Introducing the Hard Line – Sam Smoothy

Meet Fall Line’s latest columnist, the charismatic Mr Smoothy

sam smoothy touches cap in greeting in front of graffiti

It’s not easy taking over from a legend, but with Glen Plake stepping back from Fall Line duties, next issue we welcome filmer, thinker and multiple Freeride World Tour winner Sam ‘I only know full throttle’ Smoothy.  

In advance of this, Jonny Richards, who’s interviewed him plenty over the last decade, picks a handful of moments that reveal the Kiwi’s story, character, and demonstrate why he’s a good deal more interesting than your average pro skier. 

Start gate 

From the small farming town of Cromwell, on New Zealand’s South Island, our new writer’s story is an almost regulation one. Dad puts him on skis pretty much as soon as he can walk, he starts racing, doesn’t totally happen, and then comes freeride, a move to Europe and… oh-so-nearly global domination.  

He says of going into the final round of the Freeride World Tour leading, yet ending up fourth overall, after refusing to yield and totally going for it once more, simply: “That’s just my style – all-in.” He’s been like that since winning most of New Zealand’s major big mountain events as a teenager, and he’s like that now, working with heavy-hitters such as TGR, and on his own film projects and missions (see below for his plan to tackle all NZ’s 3000-ers, doffing his cap to Chris Davenport’s 14ers and Cody’s Fifty Project). You won’t be agreeing with all his says, and does, but you have to admire the mind-set, honesty, and well, sheer-bloody-minded risk taking. 

Going global 

Interviewing Sam for the My Mountain section (on Verbier, where he was living at the time) was illuminating. Normally it’s fairly heavy going, but he was almost too full of anecdotes. All the times patrol had extracted him with suspected broken neck, back, you name it; how he had no money so couch-surfed for months; how he bummed passes from British Army skiers; how the crazy Finns made you go home and drink all day (whatever the snow) if people didn’t cheer when a certain lift topped out; and how he’d entered the 2006 Verbier Ride at the back-end of his first season, with a moustache drawn on his face, only to find out it was permanent ink…   

As to who introduced him to the European freeride mecca, blame us, with a certain Beanie Milne Home, once a regular contributor (and now married to Sam’s The North Face team-mate Xavier de le Rue) telling him he must visit, with Verbier being a freeride paradise.  

Freeride World Tour’s best ever line? 

Rocky, exposed, yet weirdly slushy in parts – somehow Sam managed to manufacture one of the all-time lines from this smorgasbord of shitty conditions. Turn the time machine (via YouTube) back to 2015, set the co-ordinates for Vallnord-Arcalis, Andorra, and get ready for 90-seconds of technical, risky-as-f*** skiing.
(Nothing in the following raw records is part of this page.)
theorem State.calibrationPair_frame {ps₀ : List Part} {s₀ : State} (s : State) (n : ℕ) (nodes : List ℕ) (self : List ℕ)
    (hs₀ : [.objects, .results, .stations, .touch, .touchQueues, .records, .pins, .timers, .out, .free] ⊆ ps₀) (h₀ : Frame ps₀ s₀ s) :
    Frame ps₀ s₀ (State.calibrationPair s n nodes self) := by
  unfold State.calibrationPair
  repeat' first
    | with_reducible assumption
    | with_reducible apply State.setTch_frame (hs₀ := Part.tr (by decide) hs₀)
    | with_reducible apply State.finishCalibration_frame (hs₀ := Part.tr (by decide) hs₀)
    | with_reducible refine Frame.ite ?_ ?_

theorem State.calibrate_frame {ps₀ : List Part} {s₀ : State} (s : State) (n : ℕ)
    (hs₀ : [.objects, .results, .stations, .touch, .touchQueues, .records, .pins, .timers, .out, .free] ⊆ ps₀) (h₀ : Frame ps₀ s₀ s) :
    Frame ps₀ s₀ (State.calibrate s n) := by
  unfold State.calibrate
  repeat' first
    | with_reducible assumption
    | with_reducible apply State.setTch_frame (hs₀ := Part.tr (by decide) hs₀)
    | with_reducible apply State.syncReference_frame (hs₀ := Part.tr (by decide) hs₀)
    | with_reducible apply State.setTouchState_frame (hs₀ := Part.tr (by decide) hs₀)
    | with_reducible apply State.touchPlan_frame (hs₀ := Part.tr (by decide) hs₀)
    | with_reducible refine Frame.ite ?_ ?_

theorem State.latchZones_frame {ps₀ : List Part} {s₀ : State} (s : State) (n : ℕ)
    (hs₀ : [.touch] ⊆ ps₀) (h₀ : Frame ps₀ s₀ s) :
    Frame ps₀ s₀ (State.latchZones s n) := by
  unfold State.latchZones
  repeat' first
    | with_reducible assumption
    | with_reducible apply State.setTch_frame (hs₀ := Part.tr (by decide) hs₀)

theorem State.applyTouch_frame {ps₀ : List Part} {s₀ : State} (s : State) (n : ℕ)
    (hs₀ : [.objects, .touch, .touchQueues, .free] ⊆ ps₀) (h₀ : Frame ps₀ s₀ s) :
    Frame ps₀ s₀ (State.applyTouch s n) := by
  unfold State.applyTouch
  repeat' first
    | with_reducible assumption
    | with_reducible apply State.setTch_frame (hs₀ := Part.tr (by decide) hs₀)
    | with_reducible apply State.syncReference_frame (hs₀ := Part.tr (by decide) hs₀)
    | with_reducible apply State.touchPlan_frame (hs₀ := Part.tr (by decide) hs₀)
    | with_reducible apply State.applyValues_frame (hs₀ := Part.tr (by decide) hs₀)
    | (conv => arg 3; arg 50); with_reducible refine Frame.set_free (Part.lift hs₀ (by decide)) ?_
    | with_reducible refine Frame.ite ?_ ?_

theorem State.skipPair_frame {ps₀ : List Part} {s₀ : State} (s : State) (n : ℕ)
    (hs₀ : [.objects, .touch, .touchQueues, .free] ⊆ ps₀) (h₀ : Frame ps₀ s₀ s) :
    Frame ps₀ s₀ (State.skipPair s n) := by
  unfold State.skipPair
  repeat' first
    | with_reducible assumption
    | with_reducible apply State.setTch_frame (hs₀ := Part.tr (by decide) hs₀)
    | with_reducible apply State.count_frame (hs₀ := Part.tr (by decide) hs₀)
    | with_reducible apply State.touchStatusAll_frame (hs₀ := Part.tr (by decide) hs₀)

theorem State.reportRate_frame {ps₀ : List Part} {s₀ : State} (s : State) (n : ℕ)
    (hs₀ : [.objects, .touch] ⊆ ps₀) (h₀ : Frame ps₀ s₀ s) :
    Frame ps₀ s₀ (State.reportRate s n) := by
  unfold State.reportRate
  repeat' first
    | with_reducible assumption
    | with_reducible apply State.setTch_frame (hs₀ := Part.tr (by decide) hs₀)
    | with_reducible apply State.wr_frame (hs₀ := Part.tr (by decide) hs₀)
    | with_reducible refine Frame.ite ?_ ?_

theorem State.pairComplete_frame {ps₀ : List Part} {s₀ : State} (s : State) (n : ℕ)
    (hs₀ : [.objects, .touch] ⊆ ps₀) (h₀ : Frame ps₀ s₀ s) :
    Frame ps₀ s₀ (State.pairComplete s n) := by
  unfold State.pairComplete
  repeat' first
    | with_reducible assumption
    | with_reducible apply State.setTch_frame (hs₀ := Part.tr (by decide) hs₀)
    | with_reducible apply State.wr_frame (hs₀ := Part.tr (by decide) hs₀)
    | with_reducible apply State.advance_frame (hs₀ := Part.tr (by decide) hs₀)
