-- ==== Sys2Proof/Laws/FrameStations.lean ====
section
/-! SUPPORT. Which parts of the state the functions of stations, memory, the secure complex and slices leave alone. -/
namespace Sys2Proof.Machine

/-! ### Machine/DisplayCommands.lean -/

theorem commitAnswer_frame {ps₀ : List Part} {s₀ : State} (r : State × Bool)
    (hs₀ : [.out] ⊆ ps₀) (h₀ : Frame ps₀ s₀ r.1) : Frame ps₀ s₀ (commitAnswer r) := by
  unfold commitAnswer
  exact State.answer_frame _ _ _ _ hs₀ h₀

theorem State.writeLayerCommit_frame {ps₀ : List Part} {s₀ : State} (s : State) (who : Requester) (n : ℕ) (mask : ℕ) (named : ℕ)
    (hs₀ : [.objects, .compositor, .display, .slices, .records, .pins, .crossings, .out, .free] ⊆ ps₀) (h₀ : Frame ps₀ s₀ s) :
    Frame ps₀ s₀ (State.writeLayerCommit s who n mask named) := by
  unfold State.writeLayerCommit
  repeat' first
    | with_reducible assumption
    | with_reducible apply State.layerCommit_frame (hs₀ := Part.tr (by decide) hs₀)
    | with_reducible apply State.answer_frame (hs₀ := Part.tr (by decide) hs₀)
    | with_reducible apply State.onWrite_frame (hs₀ := Part.tr (by decide) hs₀)
    | with_reducible apply State.guarded_frame (hs₀ := Part.tr (by decide) hs₀)
    | with_reducible apply commitAnswer_frame (hs₀ := Part.tr (by decide) hs₀)
    | with_reducible refine Frame.ite ?_ ?_
    | with_reducible intro _

theorem State.writeGuardCommit_frame {ps₀ : List Part} {s₀ : State} (s : State) (who : Requester) (n : ℕ) (mask : ℕ) (named : ℕ)
    (hs₀ : [.objects, .compositor, .display, .slices, .records, .pins, .crossings, .out, .free] ⊆ ps₀) (h₀ : Frame ps₀ s₀ s) :
    Frame ps₀ s₀ (State.writeGuardCommit s who n mask named) := by
  unfold State.writeGuardCommit
  repeat' first
    | with_reducible assumption
    | with_reducible apply State.guardCommit_frame (hs₀ := Part.tr (by decide) hs₀)
    | with_reducible apply State.answer_frame (hs₀ := Part.tr (by decide) hs₀)
    | with_reducible apply State.onWrite_frame (hs₀ := Part.tr (by decide) hs₀)
    | with_reducible apply State.guarded_frame (hs₀ := Part.tr (by decide) hs₀)
    | with_reducible apply commitAnswer_frame (hs₀ := Part.tr (by decide) hs₀)
    | with_reducible refine Frame.ite ?_ ?_
    | with_reducible intro _

theorem execLayerCommit_frame {ps₀ : List Part} {s₀ t₀ : State} (via : Via) (n : Fin 8) (mask : ℕ) (s : State)
    (hs₀ : [.objects, .compositor, .display, .slices, .records, .pins, .crossings, .out, .free] ⊆ ps₀) (e₀ : execLayerCommit via n mask s = .next t₀) (h₀ : Frame ps₀ s₀ s) :
    Frame ps₀ s₀ t₀ := by
  unfold execLayerCommit at e₀
  cases e₀
  repeat' first
    | with_reducible assumption
    | with_reducible apply State.layerCommit_frame (hs₀ := Part.tr (by decide) hs₀)
    | with_reducible apply State.writeLayerCommit_frame (hs₀ := Part.tr (by decide) hs₀)
    | with_reducible apply State.spoof_frame (hs₀ := Part.tr (by decide) hs₀)
    | with_reducible apply State.onStationPage_frame (hs₀ := Part.tr (by decide) hs₀)
    | with_reducible refine Frame.ite ?_ ?_
    | with_reducible intro _
    | dsimp only
    | split

theorem execGuardCommit_frame {ps₀ : List Part} {s₀ t₀ : State} (via : Via) (n : Fin 8) (mask : ℕ) (s : State)
    (hs₀ : [.objects, .compositor, .display, .slices, .records, .pins, .crossings, .out, .free] ⊆ ps₀) (e₀ : execGuardCommit via n mask s = .next t₀) (h₀ : Frame ps₀ s₀ s) :
    Frame ps₀ s₀ t₀ := by
  unfold execGuardCommit at e₀
  cases e₀
  repeat' first
    | with_reducible assumption
    | with_reducible apply State.guardCommit_frame (hs₀ := Part.tr (by decide) hs₀)
    | with_reducible apply State.writeGuardCommit_frame (hs₀ := Part.tr (by decide) hs₀)
    | with_reducible apply State.spoof_frame (hs₀ := Part.tr (by decide) hs₀)
    | with_reducible apply State.onStationPage_frame (hs₀ := Part.tr (by decide) hs₀)
    | with_reducible refine Frame.ite ?_ ?_
    | with_reducible intro _
    | dsimp only
    | split

theorem execBoundaryLatch_frame {ps₀ : List Part} {s₀ t₀ : State} (n : Fin 8) (s : State)
    (hs₀ : [.objects, .texts, .results, .memory, .raster, .translator, .compositor, .guard, .display, .slices, .checks, .records, .pins, .timers, .crossings, .out, .free] ⊆ ps₀) (e₀ : execBoundaryLatch n s = .next t₀) (h₀ : Frame ps₀ s₀ s) :
    Frame ps₀ s₀ t₀ := by
  unfold execBoundaryLatch at e₀
  obtain rfl := Host.Outcome.next.inj e₀
  repeat' first
    | with_reducible assumption
    | with_reducible apply State.retarget_frame (hs₀ := Part.tr (by decide) hs₀)
    | with_reducible apply State.settle_frame (hs₀ := Part.tr (by decide) hs₀)
    | with_reducible apply State.boundaryLatch_frame (hs₀ := Part.tr (by decide) hs₀)
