-- ==== Sys2Proof/Laws/FrameDevice.lean ====
section
/-! SUPPORT. Which parts of the state the functions of resets, bring-up, host ports, settings and updates leave alone. -/
namespace Sys2Proof.Machine

/-! ### Machine/Reset.lean -/

theorem State.hwClear_frame {ps₀ : List Part} {s₀ : State} (s : State) (bs : List ℕ)
    (hs₀ : [.objects] ⊆ ps₀) (h₀ : Frame ps₀ s₀ s) :
    Frame ps₀ s₀ (State.hwClear s bs) := by
  unfold State.hwClear
  repeat' first
    | with_reducible assumption
    | with_reducible apply State.hwReady_frame (hs₀ := Part.tr (by decide) hs₀)
    | with_reducible refine Frame.each (fun _ _ _ => ?_) ?_

theorem State.syncRole_frame {ps₀ : List Part} {s₀ : State} (s : State)
    (hs₀ : [.objects, .records, .pins, .out] ⊆ ps₀) (h₀ : Frame ps₀ s₀ s) :
    Frame ps₀ s₀ (State.syncRole s) := by
  unfold State.syncRole
  repeat' first
    | with_reducible assumption
    | with_reducible apply State.wr_frame (hs₀ := Part.tr (by decide) hs₀)
    | with_reducible apply State.alarm_frame (hs₀ := Part.tr (by decide) hs₀)
    | with_reducible refine Frame.ite ?_ ?_

theorem State.mgmtDown_frame {ps₀ : List Part} {s₀ : State} (s : State)
    (hs₀ : [.objects, .shadows, .texts, .transfers, .results, .network, .update, .translator, .checks, .records] ⊆ ps₀) (h₀ : Frame ps₀ s₀ s) :
    Frame ps₀ s₀ (State.mgmtDown s) := by
  unfold State.mgmtDown
  repeat' first
    | with_reducible assumption
    | with_reducible apply State.zeroMeasurement_frame (hs₀ := Part.tr (by decide) hs₀)
    | with_reducible apply State.wr_frame (hs₀ := Part.tr (by decide) hs₀)
    | with_reducible apply State.toDefault_frame (hs₀ := Part.tr (by decide) hs₀)
    | with_reducible apply State.clearObjects_frame (hs₀ := Part.tr (by decide) hs₀)
    | with_reducible apply State.updateMgmtReset_frame (hs₀ := Part.tr (by decide) hs₀)
    | with_reducible apply State.cvReset_frame (hs₀ := Part.tr (by decide) hs₀)
    | with_reducible apply State.translatorReset_frame (hs₀ := Part.tr (by decide) hs₀)
    | with_reducible apply State.hwClear_frame (hs₀ := Part.tr (by decide) hs₀)
    | (conv => arg 3; arg 50); with_reducible refine Frame.set_staging_settings_snapshots_subscriptions_net_hwLogQ_alarmQ_alarms_logRings_peerLevel (Part.lift hs₀ (by decide)) (Part.lift hs₀ (by decide)) (Part.lift hs₀ (by decide)) (Part.lift hs₀ (by decide)) ?_
    | with_reducible refine Frame.each (fun _ _ _ => ?_) ?_

theorem State.portDown_frame {ps₀ : List Part} {s₀ : State} (s : State) (p : ℕ)
    (hs₀ : [.objects, .shadows, .texts, .results, .stations, .memory, .raster, .translator, .compositor, .touch, .haptic, .audio, .slices, .ports, .checks, .ingress, .touchQueues, .hapticQueues, .records, .pins, .timers, .crossings, .out, .free] ⊆ ps₀) (h₀ : Frame ps₀ s₀ s) :
    Frame ps₀ s₀ (State.portDown s p) := by
  unfold State.portDown
  repeat' first
    | with_reducible assumption
    | with_reducible apply State.dropCrossings_frame (hs₀ := Part.tr (by decide) hs₀)
    | with_reducible apply State.wr_frame (hs₀ := Part.tr (by decide) hs₀)
    | with_reducible apply State.setPrt_frame (hs₀ := Part.tr (by decide) hs₀)
    | with_reducible apply State.hwReady_frame (hs₀ := Part.tr (by decide) hs₀)
    | with_reducible apply State.portSlices_frame (hs₀ := Part.tr (by decide) hs₀)

theorem State.coreDown_frame {ps₀ : List Part} {s₀ : State} (s : State) (n : ℕ)
    (hs₀ : [.objects, .stations, .crossings] ⊆ ps₀) (h₀ : Frame ps₀ s₀ s) :
    Frame ps₀ s₀ (State.coreDown s n) := by
  unfold State.coreDown
  repeat' first
    | with_reducible assumption
    | with_reducible apply State.stReady_frame (hs₀ := Part.tr (by decide) hs₀)
    | with_reducible apply State.dropCrossings_frame (hs₀ := Part.tr (by decide) hs₀)
    | with_reducible apply State.setCtl_frame (hs₀ := Part.tr (by decide) hs₀)

theorem State.stationDown_frame {ps₀ : List Part} {s₀ : State} (s : State) (n : ℕ) (reinit : Bool)
    (hs₀ : [.objects, .shadows, .texts, .transfers, .results, .stations, .memory, .raster, .translator, .energy, .memctl, .compositor, .guard, .display, .touch, .haptic, .audio, .slices, .checks, .ingress, .hapticQueues, .records, .pins, .timers, .crossings, .out, .free] ⊆ ps₀) (h₀ : Frame ps₀ s₀ s) :
    Frame ps₀ s₀ (State.stationDown s n reinit) := by
  unfold State.stationDown
  repeat' first
    | with_reducible assumption
    | with_reducible apply State.functionDefaults_frame (hs₀ := Part.tr (by decide) hs₀)
    | with_reducible apply State.hapticReset_frame (hs₀ := Part.tr (by decide) hs₀)
    | with_reducible apply State.loseMemory_frame (hs₀ := Part.tr (by decide) hs₀)
    | with_reducible apply State.coreDown_frame (hs₀ := Part.tr (by decide) hs₀)
    | with_reducible apply State.audioReset_frame (hs₀ := Part.tr (by decide) hs₀)
    | with_reducible apply State.enterStarting_frame (hs₀ := Part.tr (by decide) hs₀)
    | with_reducible apply State.setMem_frame (hs₀ := Part.tr (by decide) hs₀)
    | with_reducible apply State.functionsReset_frame (hs₀ := Part.tr (by decide) hs₀)
    | with_reducible apply State.memoryStationReset_frame (hs₀ := Part.tr (by decide) hs₀)
    | with_reducible apply State.setMmc_frame (hs₀ := Part.tr (by decide) hs₀)
    | with_reducible apply State.releaseMemory_frame (hs₀ := Part.tr (by decide) hs₀)
    | with_reducible refine Frame.ite ?_ ?_

theorem State.tellBlocksReset_frame {ps₀ : List Part} {s₀ : State} (s : State) (n : ℕ)
    (hs₀ : [.objects, .records] ⊆ ps₀) (h₀ : Frame ps₀ s₀ s) :
    Frame ps₀ s₀ (State.tellBlocksReset s n) := by
  unfold State.tellBlocksReset
  repeat' first
    | with_reducible assumption
    | with_reducible apply State.toEnclave_frame (hs₀ := Part.tr (by decide) hs₀)
    | with_reducible refine Frame.each (fun _ _ _ => ?_) ?_

theorem State.stationWarm_frame {ps₀ : List Part} {s₀ : State} (s : State) (n : ℕ)
    (hs₀ : [.objects, .shadows, .texts, .transfers, .results, .stations, .memory, .raster, .translator, .energy, .memctl, .compositor, .guard, .display, .touch, .haptic, .audio, .slices, .checks, .ingress, .hapticQueues, .records, .pins, .timers, .crossings, .out, .free] ⊆ ps₀) (h₀ : Frame ps₀ s₀ s) :
    Frame ps₀ s₀ (State.stationWarm s n) := by
  unfold State.stationWarm
  repeat' first
    | with_reducible assumption
    | with_reducible apply State.loseMemory_frame (hs₀ := Part.tr (by decide) hs₀)
    | with_reducible apply State.coreDown_frame (hs₀ := Part.tr (by decide) hs₀)
    | with_reducible apply State.enterStarting_frame (hs₀ := Part.tr (by decide) hs₀)
    | with_reducible apply State.stationDown_frame (hs₀ := Part.tr (by decide) hs₀)
    | with_reducible apply State.functionsReset_frame (hs₀ := Part.tr (by decide) hs₀)
    | with_reducible apply State.releaseMemory_frame (hs₀ := Part.tr (by decide) hs₀)
    | with_reducible refine Frame.ite ?_ ?_

theorem State.warmDown_frame {ps₀ : List Part} {s₀ : State} (s : State)
    (hs₀ : [.objects, .shadows, .texts, .transfers, .results, .resets, .stations, .locks, .memory, .keys, .secure, .network, .update, .raster, .translator, .energy, .memctl, .compositor, .guard, .display, .touch, .haptic, .audio, .slices, .ports, .checks, .ingress, .touchQueues, .hapticQueues, .records, .pins, .timers, .crossings, .out, .free] ⊆ ps₀) (h₀ : Frame ps₀ s₀ s) :
    Frame ps₀ s₀ (State.warmDown s) := by
  unfold State.warmDown
  repeat' first
    | with_reducible assumption
    | with_reducible apply State.syncSecure_frame (hs₀ := Part.tr (by decide) hs₀)
    | with_reducible apply State.updateWide_frame (hs₀ := Part.tr (by decide) hs₀)
    | with_reducible apply State.stationWarm_frame (hs₀ := Part.tr (by decide) hs₀)
    | with_reducible apply State.portDown_frame (hs₀ := Part.tr (by decide) hs₀)
    | with_reducible apply State.secureDown_frame (hs₀ := Part.tr (by decide) hs₀)
    | with_reducible apply State.mgmtDown_frame (hs₀ := Part.tr (by decide) hs₀)
    | with_reducible apply State.wr_frame (hs₀ := Part.tr (by decide) hs₀)
    | with_reducible apply State.clearObjects_frame (hs₀ := Part.tr (by decide) hs₀)
    | with_reducible apply State.syncZones_frame (hs₀ := Part.tr (by decide) hs₀)
    | with_reducible apply State.hwClear_frame (hs₀ := Part.tr (by decide) hs₀)
    | (conv => arg 3; arg 50); with_reducible refine Frame.set_rst (Part.lift hs₀ (by decide)) ?_
    | (conv => arg 3; arg 50); with_reducible refine Frame.set_settings_translator_slices_ports_touchQ_noteQ (Part.lift hs₀ (by decide)) (Part.lift hs₀ (by decide)) (Part.lift hs₀ (by decide)) (Part.lift hs₀ (by decide)) (Part.lift hs₀ (by decide)) (Part.lift hs₀ (by decide)) ?_
    | (conv => arg 3; arg 50); with_reducible refine Frame.set_locks_encKey_sec_encTouchQ_encNoteQ (Part.lift hs₀ (by decide)) (Part.lift hs₀ (by decide)) (Part.lift hs₀ (by decide)) (Part.lift hs₀ (by decide)) (Part.lift hs₀ (by decide)) ?_
    | with_reducible refine Frame.each (fun _ _ _ => ?_) ?_

theorem State.coldDown_frame {ps₀ : List Part} {s₀ : State} (s : State)
    (hs₀ : Part.allButQueue ⊆ ps₀) (h₀ : Frame ps₀ s₀ s) : Frame ps₀ s₀ (State.coldDown s) := by
  unfold State.coldDown
  have x := State.updateWide_frame s (Part.tr (by decide) hs₀) h₀
  apply State.wr_frame (hs₀ := Part.tr (by decide) hs₀)
  apply State.wr_frame (hs₀ := Part.tr (by decide) hs₀)
  apply State.wr_frame (hs₀ := Part.tr (by decide) hs₀)
  apply State.wr_frame (hs₀ := Part.tr (by decide) hs₀)
  apply State.wrB_frame (hs₀ := Part.tr (by decide) hs₀)
  intro q hq
  cases q <;> first | exact absurd (Part.lift hs₀ (by decide)) hq | exact x _ hq

theorem State.applyReset_frame {ps₀ : List Part} {s₀ : State} (s : State) (r : ResetReq)
    (hs₀ : Part.allButQueue ⊆ ps₀) (h₀ : Frame ps₀ s₀ s) :
    Frame ps₀ s₀ (State.applyReset s r) := by
  unfold State.applyReset
  repeat' first
    | with_reducible assumption
    | with_reducible apply State.sliceReset_frame (hs₀ := Part.tr (by decide) hs₀)
    | with_reducible apply State.portDown_frame (hs₀ := Part.tr (by decide) hs₀)
    | with_reducible apply State.coreDown_frame (hs₀ := Part.tr (by decide) hs₀)
    | with_reducible apply State.mgmtDown_frame (hs₀ := Part.tr (by decide) hs₀)
    | with_reducible apply State.warmDown_frame (hs₀ := Part.tr (by decide) hs₀)
    | with_reducible apply State.tellBlocksReset_frame (hs₀ := Part.tr (by decide) hs₀)
    | with_reducible apply State.stationDown_frame (hs₀ := Part.tr (by decide) hs₀)
    | with_reducible apply State.secRestart_frame (hs₀ := Part.tr (by decide) hs₀)
    | with_reducible apply State.wakePin_frame (hs₀ := Part.tr (by decide) hs₀)
    | with_reducible apply State.count_frame (hs₀ := Part.tr (by decide) hs₀)
    | with_reducible apply State.pinsReset_frame (hs₀ := Part.tr (by decide) hs₀)
    | with_reducible apply State.coldDown_frame (hs₀ := Part.tr (by decide) hs₀)
    | (conv => arg 3; arg 50); with_reducible refine Frame.set_rst (Part.lift hs₀ (by decide)) ?_
    | with_reducible refine Frame.ite ?_ ?_
    | with_reducible refine Frame.each (fun _ _ _ => ?_) ?_
    | dsimp only
    | split

theorem State.recordCause_frame {ps₀ : List Part} {s₀ : State} (s : State) (l : List ResetReq) (held : Bool)
    (hs₀ : [.objects] ⊆ ps₀) (h₀ : Frame ps₀ s₀ s) :
    Frame ps₀ s₀ (State.recordCause s l held) := by
  unfold State.recordCause
  repeat' first
    | with_reducible assumption
    | with_reducible apply State.wr_frame (hs₀ := Part.tr (by decide) hs₀)
    | with_reducible refine Frame.ite ?_ ?_
    | dsimp only
    | split

theorem State.breakRelease_frame {ps₀ : List Part} {s₀ : State} (s : State)
    (hs₀ : [.resets] ⊆ ps₀) (h₀ : Frame ps₀ s₀ s) :
    Frame ps₀ s₀ (State.breakRelease s) := by
  unfold State.breakRelease
  repeat' first
    | with_reducible assumption
    | (conv => arg 3; arg 50); with_reducible refine Frame.set_rst (Part.lift hs₀ (by decide)) ?_
    | dsimp only

theorem State.applyAll_frame {ps₀ : List Part} {s₀ : State} (s : State) (l : List ResetReq) (held : Bool)
    (hs₀ : Part.allButQueue ⊆ ps₀) (h₀ : Frame ps₀ s₀ s) :
    Frame ps₀ s₀ (State.applyAll s l held) := by
  unfold State.applyAll
  repeat' first
    | with_reducible assumption
    | with_reducible apply State.breakRelease_frame (hs₀ := Part.tr (by decide) hs₀)
    | with_reducible apply State.applyReset_frame (hs₀ := Part.tr (by decide) hs₀)
    | with_reducible apply State.recordCause_frame (hs₀ := Part.tr (by decide) hs₀)
    | (conv => arg 3; arg 50); with_reducible refine Frame.set_rst (Part.lift hs₀ (by decide)) ?_
    | with_reducible refine Frame.ite ?_ ?_
    | with_reducible refine Frame.each (fun _ _ _ => ?_) ?_

theorem State.cutPulse_frame {ps₀ : List Part} {s₀ : State} (s : State)
    (hs₀ : [.objects, .resets, .update, .free] ⊆ ps₀) (h₀ : Frame ps₀ s₀ s) :
    Frame ps₀ s₀ (State.cutPulse s) := by
  unfold State.cutPulse
  repeat' first
    | with_reducible assumption
    | with_reducible apply State.drawNat_frame (hs₀ := Part.tr (by decide) hs₀)
    | with_reducible apply State.wr_frame (hs₀ := Part.tr (by decide) hs₀)
    | with_reducible apply State.setUpd_frame (hs₀ := Part.tr (by decide) hs₀)
    | (conv => arg 3; arg 50); with_reducible refine Frame.set_rst (Part.lift hs₀ (by decide)) ?_
    | with_reducible refine Frame.ite ?_ ?_
    | with_reducible refine Frame.each (fun _ _ _ => ?_) ?_
    | dsimp only

theorem State.assertReset_frame {ps₀ : List Part} {s₀ : State} (s : State) (r : ResetReq)
    (hs₀ : Part.allButQueue ⊆ ps₀) (h₀ : Frame ps₀ s₀ s) :
    Frame ps₀ s₀ (State.assertReset s r) := by
  unfold State.assertReset
  repeat' first
    | with_reducible assumption
    | with_reducible apply State.cutPulse_frame (hs₀ := Part.tr (by decide) hs₀)
    | with_reducible apply State.applyAll_frame (hs₀ := Part.tr (by decide) hs₀)
    | with_reducible apply State.count_frame (hs₀ := Part.tr (by decide) hs₀)
    | with_reducible apply State.emit_frame (hs₀ := Part.tr (by decide) hs₀)
    | (conv => arg 3; arg 50); with_reducible refine Frame.set_rst (Part.lift hs₀ (by decide)) ?_
    | with_reducible refine Frame.ite ?_ ?_
    | dsimp only

theorem State.assertEvent_frame {ps₀ : List Part} {s₀ : State} (s : State) (k : CrossKey) (r : ResetReq)
    (hs₀ : Part.allButQueue ⊆ ps₀) (h₀ : Frame ps₀ s₀ s) :
    Frame ps₀ s₀ (State.assertEvent s k r) := by
  unfold State.assertEvent
  repeat' first
    | with_reducible assumption
    | refine State.cross_out (hs₀ := Part.tr (by decide) hs₀) (e₀ := by with_reducible assumption) (h₀ := ?_)
    | with_reducible apply State.assertReset_frame (hs₀ := Part.tr (by decide) hs₀)
    | with_reducible apply State.count_frame (hs₀ := Part.tr (by decide) hs₀)
    | split

theorem execHeldResetApply_frame {ps₀ : List Part} {s₀ t₀ : State} (s : State)
    (hs₀ : Part.allButQueue ⊆ ps₀) (e₀ : execHeldResetApply s = .next t₀) (h₀ : Frame ps₀ s₀ s) :
    Frame ps₀ s₀ t₀ := by
  unfold execHeldResetApply at e₀
  cases e₀
  repeat' first
    | with_reducible assumption
    | with_reducible apply State.applyAll_frame (hs₀ := Part.tr (by decide) hs₀)
    | (conv => arg 3; arg 50); with_reducible refine Frame.set_rst (Part.lift hs₀ (by decide)) ?_
    | with_reducible refine Frame.ite ?_ ?_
Sketchy comes nowhere near describing it, with our favourite shred-gambler refusing to take the pedal from the metal even at the final hit amidst the trees, with a last-moment spectacular save required after getting his right ski caught on landing. 

 
The North Korean Chronicle 

“We’re not journalists, we have no political agenda whatsoever” says Sam, sporting a mighty red beard, and often slightly concerned expression during this near 20-minute flick. Offering a rare peak behind the curtain of the DPRK, there’s plenty of the usual ski movie shit-housery, drinking, and fun. But despite this (and the lack of big-mountain steeps) it’s a film that stays with you. And makes you think. “I’m not sure I’m comfortable with telling people to ski there,” (given the regime) Sam told us more recently (the movie was released in 2017). We say an impossibly difficult subject, covered far better than we ever could. 

ad trailer for ski chronicles of green train in Korea waiting on platform with skier sam smoothy filming driver from platform

Three go wild in Vanuatu 

There have been many crazy images in WTF?!, Fall-Line’s long running picture-spread, over the 20-odd years it’s been running. Skiers shredding down the hulls of upturned tankers in Kamchatka, nutcases scaling and carving down huge icebergs in Antarctica, jib sessions in abandoned falling-down communist HQs… but none have been quite as mad as Sam’s plan (with the De le Rue brothers for company) to ski an active volcano in the South Pacific Ocean. The end result looks more than a little like what shredding Mars may entail, with a ridiculously tricky journey followed by chunks of molten lava raining down as you clip-in. Sam told us at the time he needed to channel his full Hunter S. Thompson from Fear and Loathing, and even watching it (never mind doing it) entails lots of cheek-blowing-out and head shaking.  

24-peak party people 

As Cody Townsend’s mighty Fifty Project tours towards its suffer-fest finish line (where have you been if you’ve missed the four-season epic so far?), with fine timing Sam has announced his own odyssey. A crackers (in a good way) ski mountaineering plan to climb and shred all 24 of New Zealand’s 3,000m peaks. Beginning with Mount Aspiring on his Wanaka doorstep, he calls it a long-term challenge of the highest order, full of steep, heavily glaciated peaks, a good number that are yet to ever be skied. And the fact that only 13 people have climbed all 24, never mind careered down on their favourite Volkls, gives a good indication of what difficulties await. So best strap in over the next two years, as Sam and long-term film partner Jase Hancox detail the monumental quest. 

SAM THE MAN

BORN New Zealand, July 1986 

HOME MOUNTAIN Wanaka (and Verbier when in Europe)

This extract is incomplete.